-- ==== Sys2Proof/Decode.lean ====
section
/-! DEFINITION. Reading the wire (chapter 12): items from bytes, commands from the payload of a management cell, and
after each reader the writer of the same layout. `decodeTableWord` answers `none`: spec/opcode_table.json gives no row
any bits, so no word spells a command (log 24). -/

namespace Sys2Proof

/-- The command a word spells by the table's bits. No row of the table has bits, so there is none. -/
def decodeTableWord (_nbits _w : Nat) : Option Instr := none

/-! ## Fields, most significant byte first (00, "Number conventions") -/

/-- A two-byte field from its bytes. -/
def half (hi lo : Byte) : Half := (hi ++ lo : BitVec 16)

/-- The bytes of a two-byte field. -/
def halfBytes (w : Half) : List Byte := [w.extractLsb' 8 8, w.extractLsb' 0 8]

/-- The bytes of a four-byte field. -/
def wordBytes (w : BitVec 32) : List Byte :=
  [w.extractLsb' 24 8, w.extractLsb' 16 8, w.extractLsb' 8 8, w.extractLsb' 0 8]

/-- A station address from its six bytes. -/
def address (a b c d e f : Byte) : Address := (a ++ b ++ c ++ d ++ e ++ f : BitVec 48)

/-- The bytes of a six-byte field: a station address, or a notice value (12.6). -/
def addressBytes (w : BitVec 48) : List Byte :=
  [w.extractLsb' 40 8, w.extractLsb' 32 8, w.extractLsb' 24 8, w.extractLsb' 16 8, w.extractLsb' 8 8, w.extractLsb' 0 8]

/-- The station address at the head of a list of bytes, where six bytes stand there (12.3, offset 13). -/
def addressAtHead : List Byte → Option Address
  | a :: b :: c :: d :: e :: f :: _ => some (address a b c d e f)
  | _ => none

/-- An item: its kind code, its length (header included) and its bytes after the header (12.1). -/
def itemBytes (kind : Byte) (body : List Byte) : List Byte :=
  kind :: (halfBytes (BitVec.ofNat 16 (3 + body.length)) ++ body)

/-- The length an item header declares; a length below the header's own size is taken as that size (R1). -/
def declaredLength (hi lo : Byte) : Nat := max 3 (half hi lo).toNat

/-! ## Burst reports (12.3) -/

/-- Outcome code of a burst report. -/
def outcomeOf (code : Byte) : Option BurstOutcome :=
  match code.toNat with
  | 0 => some .good
  | 1 => some .crcBad
  | 2 => some .missed
  | _ => none

/-- The code of an outcome. -/
def outcomeCode : BurstOutcome → Byte
  | .good => 0x00
  | .crcBad => 0x01
  | .missed => 0x02

/-- The burst kind code of granted airtime. -/
def grantCode : GrantKind → Byte
  | .data => 0x00
  | .report => 0x01

/-- The station address of a GOOD CONTENTION report (12.3). -/
def Burst.address (b : Burst) : Option Address := addressAtHead b.tail

/-- The bytes of a burst report after its header. -/
def burstBody (kind : Byte) (b : Burst) : List Byte :=
  halfBytes b.frame ++ b.id :: kind :: outcomeCode b.outcome ::
    (halfBytes b.snr ++ (halfBytes b.timing ++ b.power :: b.tail))

/-- Routes a burst report by its burst kind and outcome codes (R182, R183): a code outside the tables, and a GOOD
CONTENTION report with no room for its address, is no report to the part. -/
def readBurst (bytes : List Byte) (kind : Byte) : Option Burst → UsItem
  | none => .raw bytes
  | some b =>
    match kind.toNat with
    | 0 => .burst .data b
    | 1 => .burst .report b
    | 2 => .poll b
    | 3 => if b.outcome = .good ∧ b.tail.length < 6 then .raw bytes else .contention b
    | _ => .raw bytes

/-! ## Items -/

/-- Reads one downstream item taken whole (R1, R3, R9, R182). -/
def readDs (bytes : List Byte) : DsItem :=
  match bytes with
  | kind :: l1 :: l2 :: body =>
    if declaredLength l1 l2 ≠ bytes.length then .cut bytes
    else
      match kind.toNat, body with
      | 0x01, f1 :: f2 :: tail => .marker (half f1 f2) tail
      | 0x02, f1 :: f2 :: count :: entries => .map (half f1 f2) count entries
      | 0x03, offered :: messages => .control offered messages
      | 0x04, payload => .cell payload
      | _, _ => .raw bytes
  | _ => .cut bytes

/-- Reads one upstream item taken whole (R1, R4, R9, R182, R183). -/
def readUs (bytes : List Byte) : UsItem :=
  match bytes with
  | kind :: l1 :: l2 :: body =>
    if declaredLength l1 l2 ≠ bytes.length then .cut bytes
    else
      match kind.toNat, body with
      | 0x11, f1 :: f2 :: id :: burstKind :: outcome :: s1 :: s2 :: t1 :: t2 :: power :: tail =>
        readBurst bytes burstKind <| (outcomeOf outcome).map fun o =>
          { frame := half f1 f2, id := id, outcome := o, snr := half s1 s2, timing := half t1 t2,
            power := power, tail := tail }
      | 0x12, f1 :: f2 :: tail => .endOfFrame (half f1 f2) tail
      | _, _ => .raw bytes
  | _ => .cut bytes

/-! ## Commands (12.4) -/

/-- The entries of LOAD_TERMINALS, 12 bytes each. -/
def readEntries : List Byte → Option (List ProvEntry)
  | [] => some []
  | id :: a :: b :: c :: d :: e :: f :: cls :: l1 :: l2 :: ceiling :: flags :: rest =>
    (readEntries rest).map fun es =>
      { id := id, addr := address a b c d e f, cls := cls, load := half l1 l2, ceiling := ceiling, flags := flags } :: es
  | _ => none

/-- The bytes of one LOAD_TERMINALS entry. -/
def entryBytes (e : ProvEntry) : List Byte :=
  e.id :: (addressBytes e.addr ++ e.cls :: (halfBytes e.load ++ [e.ceiling, e.flags]))

/-- Two-byte parameters in order. -/
def readHalves : List Byte → Option (List Half)
  | [] => some []
  | a :: b :: rest => (readHalves rest).map (half a b :: ·)
  | _ => none

/-- The entries of LOAD_PROFILES, 5 bytes each. -/
def readProfiles : List Byte → Option (List ProfileWire)
  | [] => some []
  | flags :: t1 :: t2 :: c :: h :: rest =>
    (readProfiles rest).map ({ flags := flags, threshold := half t1 t2, capacity := c, overhead := h } :: ·)
  | _ => none

/-- The bytes of one LOAD_PROFILES entry. -/
def profileBytes (p : ProfileWire) : List Byte :=
  p.flags :: (halfBytes p.threshold ++ [p.capacity, p.overhead])

/-- One filter of LOAD_FILTERS, and the bytes after it. -/
def readFilter : List Byte → Option (FilterWire × List Byte)
  | a :: b :: c :: d :: e :: f :: g :: h :: i :: j :: k :: l :: enabled :: rest =>
    some ({ code := address a b c d e f, mask := address g h i j k l, enabled := enabled }, rest)
  | _ => none

/-- The bytes of one filter. -/
def filterBytes (f : FilterWire) : List Byte :=
  addressBytes f.code ++ (addressBytes f.mask ++ [f.enabled])

/-- What MU reads from a cell's code and parameters at checks 3 and 4 of R163. -/
inductive CommandRead where
  | unknown
  | badLength
  | command (c : Command)
deriving DecidableEq, Repr

/-- A parameter list of exactly one byte. -/
def oneByte (params : List Byte) (f : Byte → Command) : CommandRead :=
  match params with
  | [v] => .command (f v)
  | _ => .badLength

/-- A parameter list of no bytes. -/
def noByte (params : List Byte) (c : Command) : CommandRead :=
  match params with
  | [] => .command c
  | _ => .badLength

/-- LOAD_TERMINALS: the entry count, 1..8, and as many entries as it says. -/
def readLoadTerminals : List Byte → CommandRead
  | count :: rest =>
    match readEntries rest with
    | some es =>
      if 1 ≤ count.toNat ∧ count.toNat ≤ 8 ∧ es.length = count.toNat then .command (.loadTerminals es) else .badLength
    | none => .badLength
  | [] => .badLength

/-- LOAD_LEVEL_TABLE: seven thresholds and the level hold. -/
def readLoadLevelTable (params : List Byte) : CommandRead :=
  match readHalves (params.take 14), params.drop 14 with
  | some ths, [levelHold] => .command (.loadLevelTable ths levelHold)
  | _, _ => .badLength

/-- LOAD_FILTERS: three filters. -/
def readLoadFilters (params : List Byte) : CommandRead :=
  match readFilter params with
  | none => .badLength
  | some (a, rest) =>
    match readFilter rest with
    | none => .badLength
    | some (b, rest) =>
      match readFilter rest with
      | some (reject, []) => .command (.loadFilters a b reject)
      | _ => .badLength

/-- The command of a cell: its code and the bytes after the tag (R163 checks 3 and 4, 12.4). -/
def readCommand (code : Byte) (params : List Byte) : CommandRead :=
  match code.toNat with
  | 0x01 => oneByte params .setMode
  | 0x02 => readLoadTerminals params
  | 0x03 => oneByte params .unload
  | 0x04 => oneByte params .readTerminal
  | 0x05 => oneByte params .hold
  | 0x06 => oneByte params .release
  | 0x07 => oneByte params .forceLoss
  | 0x08 => oneByte params .cancelReentry
  | 0x09 =>
    match readProfiles params with
    | some t => if t.length = 8 then .command (.loadProfiles t) else .badLength
    | none => .badLength
  | 0x0A =>
    match readHalves params with
    | some b => if b.length = 8 then .command (.loadBudget b) else .badLength
    | none => .badLength
  | 0x0B => readLoadLevelTable params
  | 0x0C => readLoadFilters params
  | 0x0D =>
    match readHalves params with
    | some v => if v.length = 27 then .command (.loadSectorParameters v) else .badLength
    | none => .badLength
  | 0x0E => oneByte params .storm
  | 0x0F => noByte params .unlistedRead
  | 0x10 => noByte params .unlistedRelease
  | 0x11 => noByte params .unlistedClearOverrun
  | 0x12 => oneByte params .readSector
  | 0x13 => if params.length = 18 then .command (.setNoticeMask params) else .badLength
  | 0x14 => noByte params (.sectorReset 7)
  | _ => .unknown

/-! ## The writers of the same layouts -/

/-- The command code of 12.4. -/
def Command.code : Command → Byte
  | .setMode _ => 0x01
  | .loadTerminals _ => 0x02
  | .unload _ => 0x03
  | .readTerminal _ => 0x04
  | .hold _ => 0x05
  | .release _ => 0x06
  | .forceLoss _ => 0x07
  | .cancelReentry _ => 0x08
  | .loadProfiles _ => 0x09
  | .loadBudget _ => 0x0A
  | .loadLevelTable _ _ => 0x0B
  | .loadFilters _ _ _ => 0x0C
  | .loadSectorParameters _ => 0x0D
  | .storm _ => 0x0E
  | .unlistedRead => 0x0F
  | .unlistedRelease => 0x10
  | .unlistedClearOverrun => 0x11
  | .readSector _ => 0x12
  | .setNoticeMask _ => 0x13
  | .sectorReset _ => 0x14

/-- The bytes of a command's parameters, from offset 5 of its cell (12.4). -/
def Command.params : Command → List Byte
  | .setMode v => [v]
  | .loadTerminals es => BitVec.ofNat 8 es.length :: es.flatMap entryBytes
  | .unload id => [id]
  | .readTerminal id => [id]
  | .hold id => [id]
  | .release id => [id]
  | .forceLoss id => [id]
  | .cancelReentry id => [id]
  | .loadProfiles t => t.flatMap profileBytes
  | .loadBudget b => b.flatMap halfBytes
  | .loadLevelTable ths h => ths.flatMap halfBytes ++ [h]
  | .loadFilters a b r => filterBytes a ++ (filterBytes b ++ filterBytes r)
  | .loadSectorParameters v => v.flatMap halfBytes
  | .storm l => [l]
  | .unlistedRead => []
  | .unlistedRelease => []
  | .unlistedClearOverrun => []
  | .readSector a => [a]
  | .setNoticeMask m => m
  | .sectorReset _ => []

/-- Whether a command's lists have the lengths its cell requires (R163 check 4). -/
def Command.lengthOk : Command → Bool
  | .loadTerminals es => 1 ≤ es.length && es.length ≤ 8
  | .loadProfiles t => t.length == 8
  | .loadBudget b => b.length == 8
  | .loadLevelTable ths _ => ths.length == 7
  | .loadSectorParameters v => v.length == 27
  | .setNoticeMask m => m.length == 18
  | _ => true

/-- The bytes of a downstream item as it stands on DS-in. A cell header on its own is no whole item. -/
def DsItem.bytes : DsItem → List Byte
  | .marker frame tail => itemBytes 0x01 (halfBytes frame ++ tail)
  | .map frame count body => itemBytes 0x02 (halfBytes frame ++ count :: body)
  | .control offered messages => itemBytes 0x03 (offered :: messages)
  | .cellHeader => []
  | .cell payload => itemBytes 0x04 payload
  | .command tag c => itemBytes 0x04 (c.code :: tag :: c.params)
  | .raw bytes => bytes
  | .cut bytes => bytes

/-- The bytes of an upstream item as it stands on US-in. -/
def UsItem.bytes : UsItem → List Byte
  | .burst kind b => itemBytes 0x11 (burstBody (grantCode kind) b)
  | .poll b => itemBytes 0x11 (burstBody 0x02 b)
  | .contention b => itemBytes 0x11 (burstBody 0x03 b)
  | .endOfFrame frame tail => itemBytes 0x12 (halfBytes frame ++ tail)
  | .raw bytes => bytes
  | .cut bytes => bytes

end Sys2Proof
end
= = = =
When a line of the records has the word "setMode", pick it out and copy it.

> _RESULT OF THE TASK_:
  | 0x01 => oneByte params .setMode
  | .setMode _ => 0x01
  | .setMode v => [v]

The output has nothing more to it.